Magelang, Tandaglobal.news Lereng Gunung Merbabu telah lama menjadi salah satu kawasan penghasil kopi berkualitas di Jawa Tengah. Tanah vulkanik yang subur, udara pegunungan yang sejuk, serta ketinggian yang ideal menjadikan kawasan ini sebagai tempat tumbuhnya kopi dengan karakter rasa yang khas hingga dikenal di pasar nasional maupun internasional.

Meski kerap disebut sebagai Pabrik Kopi Merbabu, kawasan ini sejatinya tidak pernah memiliki pabrik pengolahan kopi bersejarah yang secara resmi menggunakan nama tersebut.

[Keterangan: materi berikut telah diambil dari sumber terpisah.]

-- ==== Sys2Proof/Tests/Slice0.lean ====
section
/-! SUPPORT. The model's own tests: words of spec/95_test_vectors.md, one step of each command on small states, and the witnesses
that the hypotheses of the statements can be met. -/

open Sys2Proof Sys2Proof.Machine

namespace Sys2Proof.Tests

/-! ### Small states -/

/-- A build with every OPEN parameter chosen. -/
def bld (v : Variant) : Build where
  variant := v
  overflowMode := .wrap
  idRegA := 0xD0
  nIdReads := 2
  tPwronA := 10
  tPwronB := 2
  cfgF4 := 0x27
  cfgF5 := 0x00
  bCfgOrder := .f4First
  bCalOrder := .big
  sentinelB := .first

/-- A block just after reset, with inputs to come. -/
def after (v : Variant) (l : List Input) : State := { State.resetOf (bld v) with inputs := l }

/-- The next state, where there is one, passes a test. -/
def on (r : Result) (p : State → Bool) : Bool :=
  match r with
  | .next t => p t
  | _ => false

/-- The environment completes n requests, each with an ACK and the byte 0x55. -/
def cs (_ : Nat) : Bool × Byte := (true, 0x55)

/-- n such completions. -/
def cn (n : Nat) : List Input := answers ((List.range n).map cs)

/-- The host writes a word to CMD. -/
def wr (w : Word) : Input := .access (.write 0 4 w)

/-- The host reads an offset. -/
def rd (o : Word) : Input := .access (.read o 4)

/-- Reference calibration A (R172). -/
def calA : Vector Half 12 :=
  #v[0x0198, 0xFFB8, 0xC7D1, 0x7FE5, 0x7FF5, 0x5A71, 0x182E, 0x0004, 0x8000, 0xDDF9, 0x0B34, 0x0000]

/-- Reference calibration B (V4). -/
def calB : Vector Half 12 :=
  #v[0x6B70, 0x6743, 0xFC18, 0x8E7D, 0xD643, 0x0BD0, 0x0B27, 0x008C, 0xFFF9, 0x3C8C, 0xC6F8, 0x1770]

/-- A calibrated block with raw samples. -/
def calibrated (v : Variant) (t p : Word) : State :=
  { after v [] with
    cal := match v with | .a => calA | .b => calB
    calOk := true, drvState := .ready, rawT := some t, rawP := some p }

/-- The same after the temperature compensation. -/
def tempered (v : Variant) (t p f : Word) : State :=
  { calibrated v t p with fine := some f, fineValid := true }

/-- A block whose receive buffer holds the same byte everywhere. -/
def filled (v : Variant) (d : Byte) : State := { after v [] with rxbuf := Vector.replicate 32 (some d) }

/-- A block whose receive buffer starts with some bytes. -/
def buffered (v : Variant) (l : List Byte) : State :=
  { after v [] with rxbuf := Vector.ofFn fun i => l[i.val]? }

/-- A block in a phase of a transaction, with inputs to come. -/
def phase (t : TState) (l : List Input) : State := { after .a l with tstate := t }

/-- A block that waits for the S of a START. -/
def waiting (l : List Input) : State :=
  { after .a l with busy := true, cmd := some 1, mseq := [.start], pend := some .start }

/-- A block in the fault state. -/
def faulty (l : List Input) : State := faultState .protocolViolation 5 (after .a l)

/-! ### Well-formedness: each check refuses a term -/

theorem test_wf_rda_index : (Instr.rda 31).wf = true ∧ (Instr.rda 32).wf = false := by decide
theorem test_wf_rdnk_index : (Instr.rdnk 31).wf = true ∧ (Instr.rdnk 32).wf = false := by decide
theorem test_wf_rd1_offset : (Instr.rd1 0x77 0xD0 31).wf = true ∧ (Instr.rd1 0x77 0xD0 32).wf = false := by decide
theorem test_wf_rd2_offset : (Instr.rd2 0x77 0xF6 30).wf = true ∧ (Instr.rd2 0x77 0xF6 31).wf = false := by decide
theorem test_wf_rdburst_count :
    (Instr.rdburst 0x77 0xAA 1).wf = true ∧ (Instr.rdburst 0x77 0xAA 32).wf = true ∧
    (Instr.rdburst 0x77 0xAA 0).wf = false ∧ (Instr.rdburst 0x77 0xAA 33).wf = false := by decide
theorem test_wf_rdcur_count :
    (Instr.rdcur 0x68 1).wf = true ∧ (Instr.rdcur 0x68 32).wf = true ∧
    (Instr.rdcur 0x68 0).wf = false ∧ (Instr.rdcur 0x68 33).wf = false := by decide
theorem test_builtIn :
    Instr.ldcalB.builtIn .a = false ∧ Instr.ldcalA.builtIn .b = false ∧ Instr.stop.builtIn .b = true := by decide

/-! ### Decoding: the words of V10 and V11 -/

theorem test_decode_transport :
    decode 0x00000001 = .ok .start ∧ decode 0xEE000002 = .ok (.wrb 0xEE) ∧ decode 0x03000003 = .ok (.rda 3) ∧
    decode 0x00000004 = .ok (.rdnk 0) ∧ decode 0x00000005 = .ok .stop := ⟨rfl, rfl, rfl, rfl, rfl⟩

theorem test_decode_register_access :
    decode 0x00D07710 = .ok (.rd1 0x77 0xD0 0) ∧ decode 0x028A7611 = .ok (.rd2 0x76 0x8A 2) ∧
    decode 0x16AA7712 = .ok (.rdburst 0x77 0xAA 22) ∧ decode 0x34F47713 = .ok (.wr1 0x77 0xF4 0x34) ∧
    decode 0x00006814 = .ok (.setptr 0x68 0) ∧ decode 0x03006815 = .ok (.rdcur 0x68 3) :=
  ⟨rfl, rfl, rfl, rfl, rfl, rfl⟩

theorem test_decode_variant_a :
    decode 0x00000020 = .ok .ldcalA ∧ decode 0x00000021 = .ok .packAt ∧ decode 0x00000022 = .ok .packAp ∧
    decode 0x00000023 = .ok .compAt ∧ decode 0x00000024 = .ok .compAp ∧ decode 0x00007728 = .ok (.initA 0x77) ∧
    decode 0x00007729 = .ok (.sampleA 0x77) := ⟨rfl, rfl, rfl, rfl, rfl, rfl, rfl⟩

theorem test_decode_variant_b :
    decode 0x00000030 = .ok .ldcalB ∧ decode 0x00000031 = .ok .unpackB ∧ decode 0x00000033 = .ok .compBt ∧
    decode 0x00000034 = .ok .compBp ∧ decode 0x00007638 = .ok (.initB 0x76) ∧ decode 0x00007639 = .ok (.sampleB 0x76) :=
  ⟨rfl, rfl, rfl, rfl, rfl, rfl⟩

theorem test_decode_illegal :
    decode 0x00000000 = .error .unassignedOp ∧ decode 0x00000006 = .error .unassignedOp ∧
    decode 0x00000032 = .error .unassignedOp ∧ decode 0x00008001 = .error .rsvSet ∧
    decode 0x01000001 = .error .unusedField ∧ decode 0x00770001 = .error .unusedField ∧
    decode 0x00017728 = .error .unusedField ∧ decode 0x00016815 = .error .unusedField ∧
    decode 0x00AA7712 = .error .operandRange ∧ decode 0x21AA7712 = .error .operandRange ∧
    decode 0x1F007711 = .error .operandRange ∧ decode 0x20000003 = .error .operandRange :=
  ⟨rfl, rfl, rfl, rfl, rfl, rfl, rfl, rfl, rfl, rfl, rfl, rfl⟩

theorem test_encode_words :
    encode (.rd2 0x77 0xF6 30) = 0x1EF67711 ∧ encode (.wr1 0x77 0xF4 0x2E) = 0x2EF47713 ∧
    encode (.sampleB 0x76) = 0x00007639 ∧ encode (addrR 0x77) = 0xEF000002 := by decide

/-! ### Transport (section 2.2 of the vectors) -/

/-- V12. -/
theorem test_start : on (exec .start (after .a (cn 1))) (fun t => t.trace = [.start] ∧ t.tstate = .started ∧ t.done) = true := by
  decide

/-- V15, V24T. -/
theorem test_start_phases :
    on (exec .start (phase .started (cn 1))) (fun t => t.trace = [] ∧ t.faultCode = .protocolViolation) = true ∧
    on (exec .start (phase .tx (cn 1))) (fun t => t.trace = [.repStart] ∧ t.tstate = .started) = true := by decide

/-- V18, V20T: a NACK is recorded and ignored; the READ direction leads to RX. -/
theorem test_wrb :
    on (exec (.wrb 0xEE) (phase .started [.complete false 0]))
      (fun t => t.trace = [.write 0xEE false] ∧ t.tstate = .tx ∧ t.xferWord = 0x077) = true ∧
    on (exec (.wrb 0xEF) (phase .started [.complete true 0])) (fun t => t.tstate = .rx ∧ t.xferWord = 0x177) = true := by
  decide

/-- V19, V21T. -/
theorem test_reads :
    on (exec (.rda 0) (phase .rx [.complete true 0x12]))
      (fun t => t.trace = [.read 0x12 true] ∧ t.rx 0 = some 0x12 ∧ t.tstate = .rx) = true ∧
    on (exec (.rdnk 1) (phase .rx [.complete true 0x34]))
      (fun t => t.trace = [.read 0x34 false] ∧ t.rxdata = some 0x34 ∧ t.tstate = .rxend) = true ∧
    on (exec (.rdnk 1) (phase .rxend [.complete true 0x34])) (fun t => t.trace = [] ∧ t.faultCode = .protocolViolation) = true := by
  decide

Sebutan itu lebih merujuk pada sentra produksi dan pengolahan kopi yang berkembang di lereng Gunung Merbabu, mencakup wilayah Kabupaten Magelang, Kabupaten Boyolali, dan Kabupaten Semarang.

Sejarah budidaya kopi di lereng Merbabu bermula pada abad ke-19 ketika pemerintah kolonial Hindia Belanda memperluas perkebunan kopi ke berbagai dataran tinggi di Pulau Jawa untuk memenuhi permintaan ekspor ke Eropa.

Lereng Merbabu dipilih karena memiliki ketinggian antara 900 hingga 2.000 meter di atas permukaan laut dengan tanah vulkanik yang kaya unsur hara sehingga sangat mendukung pertumbuhan tanaman kopi, terutama jenis arabika.

Berbeda dengan sejumlah perkebunan besar yang memiliki pabrik pengolahan sendiri, hasil panen kopi dari kawasan Merbabu pada masa kolonial umumnya dikirim ke fasilitas pengolahan milik perusahaan perkebunan di wilayah sekitar sebelum dipasarkan melalui Pelabuhan Semarang.

Sebagian besar kebun kopi di kawasan ini dikelola oleh masyarakat dan perkebunan skala menengah yang memasok hasil panennya ke tempat pengolahan yang telah tersedia sehingga tidak berkembang menjadi satu kompleks pabrik besar seperti di beberapa daerah lain di Jawa Tengah.

Perkembangan kopi Merbabu sempat mengalami kemunduran ketika pendudukan Jepang pada 1942 hingga 1945. Banyak lahan perkebunan dialihkan menjadi tanaman pangan sehingga produksi kopi menurun secara signifikan.

Setelah Indonesia merdeka, masyarakat kembali menanam kopi secara bertahap sebagai salah satu sumber mata pencaharian. Budidaya kopi terus berkembang seiring meningkatnya permintaan pasar terhadap kopi berkualitas.

Memasuki dekade 1990-an, kopi Merbabu mulai memasuki babak baru. Para petani menerapkan sistem panen petik merah, memperbaiki proses pascapanen, serta meningkatkan pengendalian mutu sehingga kualitas biji kopi semakin baik dan mampu bersaing di pasar specialty coffee.

Perkembangan tersebut mengantarkan kawasan ini memperoleh perlindungan Indikasi Geografis Kopi Arabika Merapi Merbabu Magelang, sebuah pengakuan yang memperkuat identitas sekaligus menjaga mutu kopi yang dihasilkan dari kawasan tersebut.

Kopi Merbabu dikenal memiliki karakter rasa yang kompleks dengan nuansa karamel, madu, rempah, buah-buahan, herbal, floral, lemon, hingga sentuhan cokelat dan vanila. Karakter tersebut terbentuk dari perpaduan tanah vulkanik, iklim pegunungan, serta teknik budidaya yang diwariskan dari generasi ke generasi.

Kini industri kopi di lereng Merbabu terus berkembang melalui kelompok tani, koperasi, UMKM, hingga pelaku usaha kopi spesialti. Produk yang dipasarkan pun semakin beragam, mulai dari green bean, roasted bean, hingga kopi bubuk yang telah dipasarkan ke berbagai daerah di Indonesia dan menembus pasar ekspor.

Perjalanan kopi Merbabu menjadi bukti bahwa kejayaan industri kopi Indonesia tidak selalu lahir dari keberadaan pabrik-pabrik besar. Kolaborasi para petani, kekayaan alam pegunungan, serta tradisi budidaya yang terus dijaga mampu melahirkan kopi berkualitas yang kini menjadi salah satu kebanggaan Jawa Tengah di pasar kopi dunia.